In those early days, Patterson was intent on finding out whether Koko
could learn American Sign Language, a complex
set of gestures pioneered by the deaf. Patterson would patiently make
the sign for "drink," for instance, then help Koko's hand
form the word. The gorilla proved an able pupil. Within weeks, Koko
was surprising observers by using the signs for "eat," "drink,"
and "more." Her vocabulary quickly grew to dozens of signs
-- some customized into a dialect Patterson dubbed Gorilla Sign Language.
Soon, news of the "talking gorilla" was making worldwide headlines.
Koko was more than a media curiosity. She was a living challenge to
the conventional stereotype that gorillas were slow, stupid apes ambling
through the forests. In her kind, soulful eyes, millions of people saw wisdom and intelligence. For the first time, they considered
just how similar they were to this surprisingly charismatic creature,
one of humankind's closest relatives on Earth.

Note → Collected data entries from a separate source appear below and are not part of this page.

-- ==== Sys2Proof/Machine/CoreOps.lean ====
section
/-! DEFINITION. The Striker cores' shared operations: general registers and PC, completing an instruction, the
watchdog, debug halt, slot deliveries and hub events, taking an exception, and the frame every instruction runs in. -/

namespace Sys2Proof.Machine

open Sys2Proof

/-! ### Registers of a core (R86 to R88) -/

/-- General register `r` of core `c`; h0 reads zero (R87). -/
def Hub.gpr (h : Hub) (c : Nat) (r : RegNo) : Word :=
  if r = 0 then 0 else h.reg .STK_DBG_GPR (coreIdx c * 32 + r.toNat)
/-- Write a general register; a write of h0 is discarded (R87). -/
def Hub.setGpr (c : Nat) (r : RegNo) (v : Word) (h : Hub) : Hub :=
  if r = 0 then h else h.setReg .STK_DBG_GPR (coreIdx c * 32 + r.toNat) v
/-- The program counter of core `c`. -/
def Hub.pc (h : Hub) (c : Nat) : Word := h.reg .STK_DBG_PC (coreIdx c)
/-- Write the program counter. -/
def Hub.setPc (c : Nat) (v : Word) (h : Hub) : Hub := h.setReg .STK_DBG_PC (coreIdx c) v
/-- h31, the status register. -/
def statusReg : RegNo := 31
/-- Write a status code, zero-extended, into h31 (R88). -/
def Hub.setStatus (c : Nat) (st : Status) (h : Hub) : Hub := h.setGpr c statusReg (BitVec.ofNat 64 st.code)
/-- A field of a Striker special or debug register of core `c`. -/
def Hub.cget (h : Hub) (f : Fld) (c : Nat) : Nat := h.get f (coreIdx c)
/-- Write a field of a Striker special or debug register of core `c`. -/
def Hub.cput (f : Fld) (c v : Nat) (h : Hub) : Hub := h.put f (coreIdx c) v

/-- The debug state of a core (R459): 0 RUNNING, 1 HALTED, 2 STOPPED, 3 RESET. -/
def Hub.coreState (h : Hub) (c : Nat) : Nat :=
  if (h.core c).released then h.cget F.STK_DBG_STATUS_core_state c else 3
/-- A debugger is attached (R460). -/
def Hub.attached (h : Hub) (c : Nat) : Bool := h.cget F.STK_DBG_CTL_attach c == 1

/-! ### The watchdog (R132, R134) -/

/-- The watchdog counts from `n` µs. -/
def Hub.wdogLoad (t c n : Nat) (h : Hub) : Hub :=
  let h := h.cput F.STK_WDOG_COUNT_remaining_us c n
  h.modCore c fun x => { x with
    wdogDue := if h.cget F.STK_WDOG_enable c = 1 ∧ h.coreState c = 0 then some (t + us n) else none }
/-- What is left of the count, in whole µs rounded up. -/
def Hub.wdogLeft (h : Hub) (t c : Nat) : Nat :=
  match (h.core c).wdogDue with
  | some d => (d - t + 3999) / 4000
  | none => h.cget F.STK_WDOG_COUNT_remaining_us c
/-- The watchdog stops and keeps its count. -/
def Hub.wdogStop (t c : Nat) (h : Hub) : Hub :=
  (h.cput F.STK_WDOG_COUNT_remaining_us c (h.wdogLeft t c)).modCore c fun x => { x with wdogDue := none }

/-! ### Debug halt (R462 to R466) -/

/-- A wait that a watchdog exception or a debug halt interrupts (R133, R462). An LCK that waits for the Hearth alone
(R110) is none. DESIGN CHOICE (assumption 64): R133 speaks of a waiting LCK and not of this wait. -/
def Wait.interruptible : Wait → Bool
  | .waitev .. | .recv .. | .twait .. | .cwait .. | .lck .. => true
  | _ => false

/-- LCK_STATE.waiters follows the waiter queue; it saturates at 255. -/
def Hub.countWaiters (l : Nat) (h : Hub) : Hub :=
  h.put F.LCK_STATE_waiters l (min 255 (h.lock l).waiters.length)

/-- An interrupted instruction has no effect: the core waits in nothing, its PC still names the instruction, and an
LCK leaves the waiter queue (R133). -/
def Hub.interrupt (c : Nat) (h : Hub) : Hub :=
  match (h.core c).wait with
  | .lck _ l =>
    (h.modLock l fun x => { x with waiters := x.waiters.filter fun w => w.who ≠ .core c })
      |>.countWaiters l
      |>.modCore c fun x => { x with wait := .idle }
  | _ => h.modCore c fun x => { x with wait := .idle }

/-- The core enters HALTED with a cause; its watchdog stops (R134). -/
def Hub.enterHalt (t c cause : Nat) (h : Hub) : Hub :=
  (h.wdogStop t c).cput F.STK_DBG_STATUS_core_state c 1
    |>.cput F.STK_DBG_STATUS_cause c cause
    |>.cput F.STK_DBG_STATUS_steps_left c 0
    |>.modCore c fun x => { x with haltAsked := false }

/-- A halt request reaches a RUNNING core (R462): at an instruction boundary, or in a wait it interrupts, the core
halts; in any other instruction it halts when the instruction completes. -/
def Hub.askHalt (t c : Nat) (h : Hub) : Hub :=
  if h.coreState c ≠ 0 then h
  else if (h.core c).wait = .idle ∨ (h.core c).wait.interruptible then (h.interrupt c).enterHalt t c 1
  else h.modCore c fun x => { x with haltAsked := true }

/-- A core of a halt set has entered HALTED: every other RUNNING member receives a halt request (R466). -/
def Hub.haltSet (t c : Nat) (h : Hub) : Hub :=
  if h.cget F.STK_DBG_CTL_xhalt c = 1 then
    allCores.foldl (fun h d => if d ≠ c ∧ h.cget F.STK_DBG_CTL_xhalt d = 1 then h.askHalt t d else h) h
  else h
/-- The core enters debug halt, and with it its halt set, for any cause but RESET_HALT (R466). -/
def Hub.debugHalt (t c cause : Nat) (h : Hub) : Hub :=
  let h := h.enterHalt t c cause
  if cause ≠ 5 then h.haltSet t c else h
/-- A debugger asks for a halt (R462): a core that halts at once takes its halt set with it. -/
def Hub.requestDebugHalt (t c : Nat) (h : Hub) : Hub :=
  let h' := h.askHalt t c
  if h.coreState c = 0 ∧ h'.coreState c = 1 then h'.haltSet t c else h'

/-- An instruction, or an exception entry, has finished: a step counts it (R467), and a halt asked for meanwhile takes
effect. -/
def Hub.boundary (t c : Nat) (h : Hub) : Hub :=
  let left := h.cget F.STK_DBG_STATUS_steps_left c
  let h := if left = 0 then h else h.cput F.STK_DBG_STATUS_steps_left c (left - 1)
  if left = 1 then h.debugHalt t c 4
  else if (h.core c).haltAsked then h.debugHalt t c 1
  else h

/-- Core `c` enters an exception (R130). -/
def Hub.enterException (c : Nat) (k : Cause) (bad : Nat) (h : Hub) : Hub :=
  h.setReg .STK_EPC (coreIdx c) (h.pc c)
    |>.cput F.STK_CAUSE_cause c k.code
    |>.cput F.STK_CAUSE_active c 1
    |>.setReg .STK_BADADDR (coreIdx c) (BitVec.ofNat 64 bad)
    |>.setPc c (BitVec.ofNat 64 (h.cget F.STK_EVEC_vector c * 4))
    |>.modCore c (fun x => { x with wait := .idle })

/-- A WATCHDOG exception that an instruction held off is taken between instructions of a running core (R133). -/
def Hub.takeWatchdog (c : Nat) (h : Hub) : Hub :=
  if (h.core c).wdogRaised ∧ h.coreState c = 0 ∧ h.cget F.STK_CAUSE_active c = 0 then
    (h.modCore c fun x => { x with wdogRaised := false }).enterException c .watchdog 0
  else h

/-- The core's instruction completes and its PC moves on (R91); STK_INSTRET counts it. -/
def Hub.retire (t c : Nat) (pc' : Word) (h : Hub) : Hub :=
  (h.setPc c pc').modCore c (fun x => { x with wait := .idle })
    |>.setReg .STK_INSTRET (coreIdx c) (h.reg .STK_INSTRET (coreIdx c) + 1)
    |>.boundary t c
    |>.takeWatchdog c

/-- An S instruction of core `c` ends with a status; rd is written when the action took place (R90), and h31 last
(R88). -/
def Hub.endS (c : Nat) (rd : RegNo) (v : Word) (st : Status) (h : Hub) : Hub :=
  (if st.took then h.setGpr c rd v else h).setStatus c st

/-- A wait of core `c` ends: its instruction completes with a result and a status. -/
def Hub.endWait (t c : Nat) (rd : RegNo) (v : Word) (st : Status) (h : Hub) : Hub :=
  (h.endS c rd v st).retire t c (h.pc c + 4)

/-! ### Slots and hub events (R149 to R153) -/

/-- Slot `n` of core `c`, while armed. -/
def Hub.slot (h : Hub) (c n : Nat) : Option Slot := aFind n (h.core c).slots
/-- Put or remove a slot. -/
def putSlot (n : Nat) (v : Option Slot) (m : List (Nat × Slot)) : List (Nat × Slot) :=
  match v with
  | some s => aPut (fun _ => { desc := 2 ^ 64 }) n s m
  | none => aKeep (· ≠ n) m
/-- Change slot `n` of core `c`. -/
def Hub.setSlot (c n : Nat) (v : Option Slot) (h : Hub) : Hub :=
  h.modCore c fun x => { x with slots := putSlot n v x.slots }
/-- The slots of a core whose FIFO holds a payload, as a mask (STK_SLOTPEND). -/
def Hub.slotPend (h : Hub) (c : Nat) : Nat :=
  maskOf (((h.core c).slots.filter fun e => !e.2.fifo.isEmpty).map Prod.fst)
/-- The armed slots of a core, as a mask (STK_SLOTARMED). -/
def Hub.slotArmed (h : Hub) (c : Nat) : Nat := maskOf (aKeys (h.core c).slots)

/-- The lowest pending slot of a mask (R154). -/
def Hub.pendingIn (h : Hub) (c mask : Nat) : Option Nat := lowestBit 64 (h.slotPend c &&& mask)

/-- A waiting WAITEV of core `c` returns when a slot of its mask is pending (R154). -/
def Hub.wakeWaitev (t c : Nat) (h : Hub) : Hub :=
  match (h.core c).wait with
  | .waitev rd mask _ =>
    match h.pendingIn c mask with
    | some n => h.endWait t c rd (BitVec.ofNat 64 n) .ok
    | none => h
  | _ => h

/-- A delivery to slot `n` of core `c`: it queues, or is discarded at a full FIFO (R153). -/
def Hub.deliver (t c n : Nat) (payload : Word) (h : Hub) : Hub :=
  match h.slot c n with
  | none => h
  | some s =>
    if 8 ≤ s.fifo.length then
      h.setReg .STK_SLOTOVF (coreIdx c)
        (BitVec.ofNat 64 (setBits (h.reg .STK_SLOTOVF (coreIdx c)).toNat n 1 1))
    else (h.setSlot c n (some { s with fifo := s.fifo ++ [payload] })).wakeWaitev t c

/-- The kind of an armed slot (R149). -/
def Slot.kind (s : Slot) : Nat := bits s.desc 0 4

/-- The slots of a core that satisfy a test. -/
def Hub.slotsOf (h : Hub) (c : Nat) (p : Slot → Bool) : List Nat :=
  ((h.core c).slots.filter fun e => p e.2).map Prod.fst

/-- The hub posts an event to every slot of every core armed HUB with its code (R152). -/
def Hub.hubEvent (t code payload : Nat) (h : Hub) : Hub :=
  allCores.foldl (fun h c =>
    (h.slotsOf c fun s => s.kind == 4 && bitAt s.desc (4 + code)).foldl
      (fun h n => h.deliver t c n (BitVec.ofNat 64 (code + payload))) h) h

/-- A job of handle `w` reaches a final status, or suspends: JOB slots of the core that was issued it deliver
(R150). -/
def Hub.jobEvent (t handle : Nat) (st : Status) (h : Hub) : Hub :=
  allCores.foldl (fun h c =>
    (h.slotsOf c fun s => s.kind == 3 && bits s.desc 4 16 == handle && (h.core c).jobs.contains handle).foldl
      (fun h n => h.deliver t c n (BitVec.ofNat 64 (handle + st.code * 2 ^ 16))) h) h

/-! ### Exceptions (R129 to R131) -/

/-- The core stops (R131): a class 0xC1 record, the core-stopped event, and the STOPPED state. -/
def Hub.stopCore (t c : Nat) (k : Cause) (h : Hub) : Hub :=
  (h.wdogStop t c).cput F.STK_DBG_STATUS_core_state c 2
    |>.cput F.STK_DBG_STATUS_steps_left c 0
    |>.modCore c (fun x => { x with haltAsked := false, wait := .idle })
    |>.emit t c 0xC1 none (0x100 + k.code)
    |>.hubEvent t 0 (c * 2 ^ 8 + k.code * 2 ^ 24)

/-- An instruction of core `c` raises an exception (R130), which counts as one instruction of a step (R467), or stops the
core when one is active (R131). -/
def Hub.takeException (t c : Nat) (k : Cause) (bad : Nat) (h : Hub) : Hub :=
  if h.cget F.STK_CAUSE_active c = 1 then h.stopCore t c k else (h.enterException c k bad).boundary t c

/-! ### The frame of an instruction -/

/-- What an instruction does: it completes and the PC moves on, it completes with a jump, it raises an exception
with a faulting local address, or it stays in the instruction (a wait, or a debug halt). -/
inductive Effect where
  | done (h : Hub)
  | jump (h : Hub) (pc : Word)
  | raise (k : Cause) (bad : Nat)
  | stay (h : Hub)

/-- What an instruction of core `c` leaves; one that raises an exception has no effect on the hub `h` it began in
(R130). -/
def Effect.finish (e : Effect) (t c : Nat) (h : Hub) : Hub :=
  match e with
  | .done h' => h'.retire t c (h'.pc c + 4)
  | .jump h' p => h'.retire t c p
  | .raise k bad => h.takeException t c k bad
  | .stay h' => h'

/-- An enabled breakpoint names the address, and its owner is attached (R464). -/
def Hub.breakpointHit (h : Hub) (c pc : Nat) : Bool :=
  h.attached c && [0, 1].any fun k =>
    h.get F.STK_DBG_BP_enable (coreIdx c * 2 + k) == 1 && h.get F.STK_DBG_BP_addr (coreIdx c * 2 + k) * 4 == pc

/-- Core `c` is between instructions and executes (R91). -/
def Hub.ready (h : Hub) (c : Nat) : Bool := h.coreState c == 0 && (h.core c).wait == .idle

/-- One instruction of core `c` at Chip Time `t`. Outside local memory the fetch raises FETCH_RANGE (R94); a
breakpoint halts the core first (R464); a core that is not between instructions does nothing. -/
def Hub.instr (t c : Nat) (f : Hub → Effect) (h : Hub) : Hub :=
  if !h.ready c then h
  else if localSize c ≤ (h.pc c).toNat then h.takeException t c .fetchRange (h.pc c).toNat
  else if h.breakpointHit c (h.pc c).toNat && !(h.core c).bpSkip then h.debugHalt t c 3
  else
    (f (h.modCore c fun x => { x with bpSkip := false })).finish t c (h.modCore c fun x => { x with bpSkip := false })

/-- An S instruction may not name h31 as rd (R89). -/
def sEffect (rd : RegNo) (e : Effect) : Effect := if rd = statusReg then .raise .illegal 0 else e

/-- A command that is an instruction of core `c`. -/
def State.instr (s : State) (c : Nat) (f : Nat → Hub → Effect) : Out :=
  s.liftIf (coreOk c) fun t h => h.instr t c (f t)

/-- The core's level (R100). -/
def Hub.coreLevel (h : Hub) (c : Nat) : Nat := h.cget F.STK_AUTH_level c

end Sys2Proof.Machine
end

While some skeptics question the extent of Koko's abilities to communicate
with humans, Patterson's work has done much to dispel the idea that
gorillas lack intelligence or personality. "Koko's popularity changed
everything," recalls one researcher who has studied the apes for
decades. "She put a friendly face on an animal that had for too
long attracted fear, loathing, and disrespect -- and helped build public
support for protecting endangered wild gorillas."